The entries below contain a stretch that opens with the line containing "rw [h3, h2]; simp" and closes with the line containing "thr_modThr_same, h3t, hg]"; set down that stretch exactly, both ends included, and nothing else.

══════════

-- ==== Sys2Proof/Laws/Lanes.lean ====
section
/-!
SUPPORT. What the shared lane operation of the Chrotale instructions does: each acting lane's registers become what its
operand makes of them, every other lane and thread is as before, and the PC advances.
-/

namespace Sys2Proof.Machine
open Sys2Proof

variable {d e : Dev} {c t : Nat}

theorem nodup_bitsOf (x n : Nat) : (bitsOf x n).Nodup := List.Nodup.filter _ List.nodup_range
theorem nodup_actingLanes (x : Thread) (g : Bool) : (actingLanes x g).Nodup := List.Nodup.filter _ (nodup_bitsOf _ _)

/-- The lanes' values stand in the order of the lanes. -/
theorem readLanes_keys (f : Dev → Nat → Nat × Met × Dev) (ls : List Nat) (d : Dev) : (readLanes d ls f).1.map (·.1) = ls := by
  have h : ∀ (ls : List Nat) (acc : List (Nat × Nat) × Met × Dev),
      (ls.foldl (fun (acc : List (Nat × Nat) × Met × Dev) n =>
        let (v, m, d) := f acc.2.2 n
        (acc.1 ++ [(n, v)], acc.2.1.and m, d)) acc).1.map (·.1) = acc.1.map (·.1) ++ ls := by
    intro ls
    induction ls with
    | nil => intro acc; simp
    | cons n ls ih =>
      intro acc
      rw [List.foldl_cons, ih]
      simp
  simpa [readLanes] using h ls ([], .ok, d)

/-- Reads leave the work of the device as it was. -/
theorem Quiet.readLanes {f : Dev → Nat → Nat × Met × Dev} (hf : ∀ x n, Quiet d x → Quiet d (f x n).2.2) (ls : List Nat)
    (h : Quiet d e) : Quiet d (readLanes e ls f).2.2 := by
  have : ∀ (ls : List Nat) (acc : List (Nat × Nat) × Met × Dev), Quiet d acc.2.2 →
      Quiet d (ls.foldl (fun (acc : List (Nat × Nat) × Met × Dev) n =>
        let (v, m, d) := f acc.2.2 n
        (acc.1 ++ [(n, v)], acc.2.1.and m, d)) acc).2.2 := by
    intro ls
    induction ls with
    | nil => intro acc h; exact h
    | cons n ls ih => intro acc h; exact ih _ (hf _ n h)
  exact this ls _ h
theorem Quiet.spaceRead (h : Quiet d e) (c sp a k : Nat) : Quiet d (spaceRead e c sp a k).2.2 := h.coreRead ..
theorem Quiet.readM (h : Quiet d e) (c m n lo k : Nat) : Quiet d (readM e c m n lo k).2.2 := by
  unfold Machine.readM
  split
  · exact h
  · exact h.spaceRead ..
theorem Quiet.readS (h : Quiet d e) (c a k : Nat) : Quiet d (readS e c a k).2.2 := (h.spaceRead ..).spaceRead ..
theorem Quiet.readOperand (h : Quiet d e) (c t : Nat) (a : FA) (n : Nat) : Quiet d (readOperand e c t a n).2.2 := by
  unfold Machine.readOperand
  dsimp only
  split
  · exact h
  · exact h.spaceRead ..
  · exact h.spaceRead ..
  · exact h.readM ..
  · exact h.readS ..
  · exact h.readS ..
  · exact h.spaceRead ..

/-! ## Operands are values of the width -/

theorem width_eq (a : FA) : 2 ^ a.width = 256 ^ 2 ^ a.w := by
  rw [FA.width, Nat.pow_mul]

theorem spaceRead_lt (d : Dev) (c sp a k : Nat) : (spaceRead d c sp a k).1 < 256 ^ k :=
  Nat.mod_lt _ (Nat.pow_pos (by decide))
theorem readM_lt (d : Dev) (c m n lo k : Nat) : (readM d c m n lo k).1 < 256 ^ k := by
  unfold readM
  split
  · exact Nat.pow_pos (by decide)
  · exact spaceRead_lt ..
theorem readS_lt (d : Dev) (c a k : Nat) : (readS d c a k).1 < 256 ^ k := by
  unfold readS
  dsimp only
  generalize hk : min k (65536 - a % 65536) = k1
  have hle : k1 ≤ k := by omega
  have h1 := spaceRead_lt d c 2 (a % 65536) k1
  have h2 := spaceRead_lt (spaceRead d c 2 (a % 65536) k1).2.2 c 2 0 (k - k1)
  have hp : 256 ^ k = 256 ^ k1 * 256 ^ (k - k1) := by rw [← Nat.pow_add]; congr 1; omega
  rw [hp]
  calc _ < (spaceRead d c 2 (a % 65536) k1).1 * 256 ^ (k - k1) + 256 ^ (k - k1) := Nat.add_lt_add_left h2 _
    _ = ((spaceRead d c 2 (a % 65536) k1).1 + 1) * 256 ^ (k - k1) := by ring
    _ ≤ _ := Nat.mul_le_mul_right _ h1
theorem readOperand_lt (d : Dev) (c t : Nat) (a : FA) (n : Nat) : (readOperand d c t a n).1 < 2 ^ a.width := by
  rw [width_eq]
  unfold readOperand
  dsimp only
  split
  · rw [width_eq]
    exact Nat.mod_lt _ (Nat.pow_pos (by decide))
  · exact spaceRead_lt ..
  · exact spaceRead_lt ..
  · exact readM_lt ..
  · exact readS_lt ..
  · exact readS_lt ..
  · exact spaceRead_lt ..
theorem readLanes_values (f : Dev → Nat → Nat × Met × Dev) (P : Nat → Prop) (hf : ∀ d n, P (f d n).1) (ls : List Nat) (d : Dev) :
    ∀ e ∈ (readLanes d ls f).1, P e.2 := by
  have h : ∀ (ls : List Nat) (acc : List (Nat × Nat) × Met × Dev), (∀ e ∈ acc.1, P e.2) →
      ∀ e ∈ (ls.foldl (fun (acc : List (Nat × Nat) × Met × Dev) n =>
        let (v, m, d) := f acc.2.2 n
        (acc.1 ++ [(n, v)], acc.2.1.and m, d)) acc).1, P e.2 := by
    intro ls
    induction ls with
    | nil => intro acc h; exact h
    | cons n ls ih =>
      intro acc h
      rw [List.foldl_cons]
      refine ih _ (fun e he => ?_)
      simp only [List.mem_append, List.mem_singleton] at he
      rcases he with he | rfl
      · exact h e he
      · exact hf ..
  exact h ls ([], .ok, d) (by simp)
/-- The operand of each lane is a value of the instruction's width (R193). -/
theorem operandsAt_lt (d : Dev) (c t : Nat) (f : BitVec 24) {n v : Nat} (h : (n, v) ∈ (operandsAt d c t f).1) :
    v < 2 ^ (fa f).width :=
  readLanes_values _ (fun v => v < 2 ^ (fa f).width) (fun d n => readOperand_lt d c t (fa f) n) _ _ (n, v) h

/-! ## Registers of the lanes -/

theorem thr_modCtx (d : Dev) (c t n : Nat) (f : LaneCtx → LaneCtx) (c' t' : Nat) :
    thr (modCtx d c t n f) c' t' =
      if 8 * c' + t' = 8 * c + t then { thr d c t with lanes := tmod laneCtx0 (thr d c t).lanes n f } else thr d c' t' := by
  simp only [modCtx, thr_modThr]

/-- Registers of the lanes after the changes of a list, one for each lane. -/
def lanesTo (l : Tab LaneCtx) (vs : List (Nat × Nat)) (g : Nat → Nat → LaneCtx → LaneCtx) : Tab LaneCtx :=
  vs.foldl (fun l v => tmod laneCtx0 l v.1 (g v.1 v.2)) l

theorem thr_foldl_modCtx (g : Nat → Nat → LaneCtx → LaneCtx) (vs : List (Nat × Nat)) (d : Dev) (c t c' t' : Nat) :
    thr (vs.foldl (fun d v => modCtx d c t v.1 (g v.1 v.2)) d) c' t' =
      if 8 * c' + t' = 8 * c + t then { thr d c t with lanes := lanesTo (thr d c t).lanes vs g } else thr d c' t' := by
  induction vs generalizing d with
  | nil =>
    split
    · rename_i h
      simp only [List.foldl_nil, lanesTo, thr, h]
    · rfl
  | cons v vs ih =>
    rw [List.foldl_cons, ih]
    simp only [thr_modCtx]
    split <;> simp [lanesTo]

theorem tget_lanesTo (g : Nat → Nat → LaneCtx → LaneCtx) (vs : List (Nat × Nat)) (l : Tab LaneCtx) (hn : (vs.map (·.1)).Nodup) :
    (∀ n v, (n, v) ∈ vs → tget laneCtx0 (lanesTo l vs g) n = g n v (tget laneCtx0 l n)) ∧
    (∀ n, n ∉ vs.map (·.1) → tget laneCtx0 (lanesTo l vs g) n = tget laneCtx0 l n) := by
  induction vs generalizing l with
  | nil => simp [lanesTo]
  | cons v vs ih =>
    obtain ⟨k, x⟩ := v
    simp only [List.map_cons, List.nodup_cons] at hn
    obtain ⟨h1, h2⟩ := ih (tmod laneCtx0 l k (g k x)) hn.2
    have he : lanesTo l ((k, x) :: vs) g = lanesTo (tmod laneCtx0 l k (g k x)) vs g := rfl
    rw [he]
    constructor
    · intro n y hm
      rcases List.mem_cons.mp hm with heq | hm
      · obtain ⟨rfl, rfl⟩ := Prod.mk.inj heq
        rw [h2 n hn.1, tget_tmod_same]
      · have hne : n ≠ k := fun h => hn.1 (h ▸ List.mem_map.mpr ⟨(n, y), hm, rfl⟩)
        rw [h1 n y hm, tget_tmod_ne _ _ _ hne]
    · intro n hm
      simp only [List.map_cons, List.mem_cons, not_or] at hm
      rw [h2 n hm.2, tget_tmod_ne _ _ _ hm.1]

/-! ## The PC -/

theorem advance_eq (d : Dev) (c t : Nat) (h : (thr d c t).pc + 1 < 8192) :
    advance d c t = modThr d c t (fun x => { x with pc := (thr d c t).pc + 1 }) := by
  simp only [advance, setPc, h, if_true]
theorem setPc_eq (d : Dev) (c t p : Nat) (h : p < 8192) : setPc d c t p = modThr d c t (fun x => { x with pc := p }) := by
  simp only [setPc, h, if_true]

/-! ## Frames -/

/-- What instructions of a core may change. -/
def CoreOnlyDev (d e : Dev) : Prop :=
  ∃ r c p i k l a b o, e = { d with regs := r, ctrs := c, pages := p, ic := i, ket := k, tel := l, ras := a, bar := b, core := o }
theorem CoreOnlyDev.refl (d : Dev) : CoreOnlyDev d d := ⟨_, _, _, _, _, _, _, _, _, rfl⟩
theorem CoreOnlyDev.trans {x y z : Dev} (h : CoreOnlyDev x y) (g : CoreOnlyDev y z) : CoreOnlyDev x z := by
  obtain ⟨_, _, _, _, _, _, _, _, _, rfl⟩ := h
  obtain ⟨r, c, p, i, k, l, a, b, o, rfl⟩ := g
  exact ⟨r, c, p, i, k, l, a, b, o, rfl⟩
theorem SameWork.coreOnly (h : SameWork d e) : CoreOnlyDev d e := by
  obtain ⟨r, c, p, i, t, k, rfl⟩ := h
  exact ⟨r, c, p, i, k, t, d.ras, d.bar, d.core, rfl⟩
theorem Quiet.coreOnly (h : Quiet d e) : CoreOnlyDev d e := by
  obtain ⟨r, c, p, i, t, k, a, w, rfl⟩ := h
  exact ⟨r, c, p, i, k, t, a, d.bar, { d.core with sram := w }, rfl⟩
theorem CoreOnlyDev.work (h : CoreOnlyDev d e) {x : Dev} (g : SameWork e x) : CoreOnlyDev d x := h.trans g.coreOnly
theorem CoreOnlyDev.modThr (h : CoreOnlyDev d e) (c t : Nat) (f : Thread → Thread) : CoreOnlyDev d (modThr e c t f) :=
  h.trans ⟨_, _, _, _, _, _, _, _, _, rfl⟩
theorem CoreOnlyDev.modBar (h : CoreOnlyDev d e) (f : Bar → Bar) : CoreOnlyDev d (modBar e f) :=
  h.trans ⟨_, _, _, _, _, _, _, _, _, rfl⟩
theorem CoreOnlyDev.foldl {β : Type} {f : Dev → β → Dev} (hf : ∀ e x, CoreOnlyDev d e → CoreOnlyDev d (f e x)) (l : List β)
    (h : CoreOnlyDev d e) : CoreOnlyDev d (l.foldl f e) := by
  induction l generalizing e with
  | nil => exact h
  | cons x l ih => exact ih (hf e x h)
theorem CoreOnlyDev.coreCtr (h : CoreOnlyDev d e) (c : Nat) (z : Nat → Nat) (u : Option (Nat → Nat)) :
    CoreOnlyDev d (coreCtr e c z u) := by
  unfold Machine.coreCtr
  split
  · split
    · exact h.work ((SameWork.refl e).bump ..)
    · exact h
  · exact h.work ((SameWork.refl e).bump ..)
theorem CoreOnlyDev.pmc (h : CoreOnlyDev d e) (c v n : Nat) (k : Bool) (x : Nat) : CoreOnlyDev d (pmc e c v n k x) :=
  h.work ((SameWork.refl e).pmc ..)
theorem CoreOnlyDev.setStall (h : CoreOnlyDev d e) (c t : Nat) (s : Stall) : CoreOnlyDev d (setStall e c t s) :=
  h.trans ⟨_, _, _, _, _, _, _, _, _, rfl⟩
theorem CoreOnlyDev.endYield (h : CoreOnlyDev d e) (c : Nat) : CoreOnlyDev d (endYield e c) :=
  h.trans ⟨_, _, _, _, _, _, _, _, _, rfl⟩
theorem CoreOnlyDev.countIssue (h : CoreOnlyDev d e) (c t : Nat) : CoreOnlyDev d (countIssue e c t) := by
  unfold Machine.countIssue
  dsimp only
  have h0 := (h.setStall c t .none).endYield c
  generalize Machine.endYield (Machine.setStall e c t .none) c = f at h0 ⊢
  have h1 := ((h0.coreCtr c Rg.CORE_ISSUED (some Rg.HCC_ISSUED)).modThr c t (fun x => { x with
    issued := (ctr (Machine.coreCtr f c Rg.CORE_ISSUED (some Rg.HCC_ISSUED)) (if isHub c then Rg.HCC_ISSUED (c - 128) else Rg.CORE_ISSUED c)).toNat })).pmc
      c (if kernelThread (thr e c t) then 2 else 1) 1 (kernelThread (thr e c t)) 0
  split
  · exact (h1.modBar _).modBar _
  · exact h1
theorem coreOnly_atIssue (d : Dev) (c t : Nat) : CoreOnlyDev d (atIssue d c t) := by
  have h := (CoreOnlyDev.refl d).countIssue c t
  unfold atIssue fetchAt
  split
  · exact h
  · exact h.trans ((Quiet.refl _).sramRead ..).coreOnly

/-! ## The shared lane operation -/

theorem cause_none {i : Issue} (h1 : i.illegal = false) (h2 : i.field = false) (h3 : i.priv = false) (h4 : i.stack = none)
    (h5 : i.window = []) (h6 : i.refused = false) : i.cause = none := by
  simp [Issue.cause, Issue.early, h1, h2, h3, h4, h5, h6]

/-- `after` changes thread `t` of core `c` by `g` and nothing else. -/
def OnThread (after : Dev → Dev) (c t : Nat) (g : Thread → Thread) : Prop :=
  ∀ d, (∀ c' t', thr (after d) c' t' = if 8 * c' + t' = 8 * c + t then g (thr d c t) else thr d c' t') ∧
    CoreOnlyDev d (after d) ∧ (after d).ras = d.ras
theorem onThread_id (c t : Nat) : OnThread id c t id := fun d =>
  ⟨fun c' t' => by
    split
    · rename_i h
      simp only [id, thr, h]
    · rfl, .refl d, rfl⟩
theorem onThread_modThr (c t : Nat) (g : Thread → Thread) : OnThread (fun d => modThr d c t g) c t g := fun d =>
  ⟨fun c' t' => thr_modThr d c t g c' t', (CoreOnlyDev.refl d).modThr .., rfl⟩

/-- A lane operation that executes: its lanes' registers, the PC, and nothing else but what `after` does to the thread. -/
theorem laneOp_next (op : Nat) (m : FormA) (f : BitVec 24) (fn : Nat → Nat → LaneCtx → LaneCtx) (after : Dev → Dev)
    (g : Thread → Thread) (hg : ∀ x, (g x).pc = x.pc) (ha : OnThread after c t g) (h : Executes d c t f m) :
    let e := settle (laneOp op m d c t f fn after)
    (∃ n, thr e c t = { g { thr d c t with issued := n, lanes := lanesTo (thr d c t).lanes (operandsAt d c t f).1 (fun _ => fn (fa f).width) }
                        with pc := (thr d c t).pc + 1 }) ∧
    (∀ c' t', 8 * c' + t' ≠ 8 * c + t → thr e c' t' = thr d c' t') ∧ CoreOnlyDev d e := by
  intro e
  have hw : (actingLanes (thr d c t) ((fa f).s == 4)).filter (outside (thr d c t) (fa f)) = [] := by
    rw [List.filter_eq_nil_iff]
    intro n hn
    simp [h.window n hn]
  have he : e = settle (laneOp op m d c t f fn after) := rfl
  have hs := h.sound
  have hq : Quiet (atIssue d c t) (operandsAt d c t f).2.2 :=
    (Quiet.refl _).readLanes (fun x n hx => hx.readOperand ..) _
  obtain ⟨n0, hn0⟩ : ∃ n, ∀ c' t', thr (atIssue d c t) c' t' = if 8 * c' + t' = 8 * c + t then { thr d c t with issued := n } else thr d c' t' := by
    obtain ⟨n, hn⟩ := thr_atIssue d c t c t
    refine ⟨n, fun c' t' => ?_⟩
    obtain ⟨n', hn'⟩ := thr_atIssue d c t c' t'
    split
    · rename_i hk
      rw [show thr (atIssue d c t) c' t' = thr (atIssue d c t) c t from by simp only [thr, hk], hn]
      simp
    · rename_i hk
      rw [hn', if_neg hk]
  unfold laneOp at he
  dsimp only at he
  rw [issue_runs h.issues _ (by simp [stallOn, stallIf, h.free]) (cause_none rfl h.form rfl h.stack hw rfl)] at he
  have ho : readLanes (atIssue d c t) (actingLanes (thr d c t) ((fa f).s == 4)) (fun d n => readOperand d c t (fa f) n)
      = operandsAt d c t f := rfl
  simp only [ho, hs, bne_self_eq_false, Bool.false_eq_true, if_false] at he
  have hk : CoreOnlyDev d ((operandsAt d c t f).2.2) := (coreOnly_atIssue d c t).trans hq.coreOnly
  have hcalm := h.calm
  have hx : ∀ c' t', thr (operandsAt d c t f).2.2 c' t' = if 8 * c' + t' = 8 * c + t then { thr d c t with issued := n0 } else thr d c' t' := by
    intro c' t'
    rw [hq.thr, hn0]
  generalize hr : operandsAt d c t f = r at he hcalm hx hk
  obtain ⟨vs, me, d1⟩ := r
  simp only at he hcalm hx hk
  have hfold := thr_foldl_modCtx (fun _ => fn (fa f).width) vs d1 c t
  have hfk : CoreOnlyDev d (vs.foldl (fun d v => modCtx d c t v.1 (fn (fa f).width v.2)) d1) :=
    hk.foldl (fun e x he => he.modThr ..) vs
  have hfr : (vs.foldl (fun d v => modCtx d c t v.1 (fn (fa f).width v.2)) d1).ras = d1.ras := by
    clear hfold hfk he hx hk hcalm hr
    induction vs generalizing d1 with
    | nil => rfl
    | cons v vs ih => rw [List.foldl_cons, ih]; rfl
  generalize vs.foldl (fun d v => modCtx d c t v.1 (fn (fa f).width v.2)) d1 = d2 at he hfold hfk hfr
  have h2 : thr d2 c t = { thr d c t with issued := n0, lanes := lanesTo (thr d c t).lanes vs (fun _ => fn (fa f).width) } := by
    rw [hfold]; simp [hx]
  obtain ⟨h3, h3k, h3r⟩ := ha d2
  generalize after d2 = d3 at he h3 h3k h3r
  have h3t : thr d3 c t = g { thr d c t with issued := n0, lanes := lanesTo (thr d c t).lanes vs (fun _ => fn (fa f).width) } := by
    rw [h3, h2]; simp
  have hpc : (thr d3 c t).pc + 1 < 8192 := by
    rw [h3t, hg]; exact h.next
  rw [advance_eq _ _ _ hpc] at he
  have hwk : SameWork (modThr d3 c t (fun x => { x with pc := (thr d3 c t).pc + 1 })) e := by
    rw [he]
    refine (sameWork_issueCycle ..).trans (sameWork_settle ?_)
    rw [(sameWork_issueCycle ..).ras]
    exact (show d3.ras.todo = [] from by rw [h3r, hfr]; exact hcalm)
  refine ⟨⟨n0, ?_⟩, ?_, ?_⟩
  · rw [thr_congr (congrArg Cores.threads hwk.core), thr_modThr_same, h3t, hg]
  · intro c' t' hne
    rw [thr_congr (congrArg Cores.threads hwk.core), thr_modThr, if_neg hne, h3, if_neg hne, hfold, if_neg hne, hx, if_neg hne]
  · exact ((hfk.trans h3k).modThr ..).work hwk

end Sys2Proof.Machine
end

══════════

Task output:
    rw [h3, h2]; simp
  have hpc : (thr d3 c t).pc + 1 < 8192 := by
    rw [h3t, hg]; exact h.next
  rw [advance_eq _ _ _ hpc] at he
  have hwk : SameWork (modThr d3 c t (fun x => { x with pc := (thr d3 c t).pc + 1 })) e := by
    rw [he]
    refine (sameWork_issueCycle ..).trans (sameWork_settle ?_)
    rw [(sameWork_issueCycle ..).ras]
    exact (show d3.ras.todo = [] from by rw [h3r, hfr]; exact hcalm)
  refine ⟨⟨n0, ?_⟩, ?_, ?_⟩
  · rw [thr_congr (congrArg Cores.threads hwk.core), thr_modThr_same, h3t, hg]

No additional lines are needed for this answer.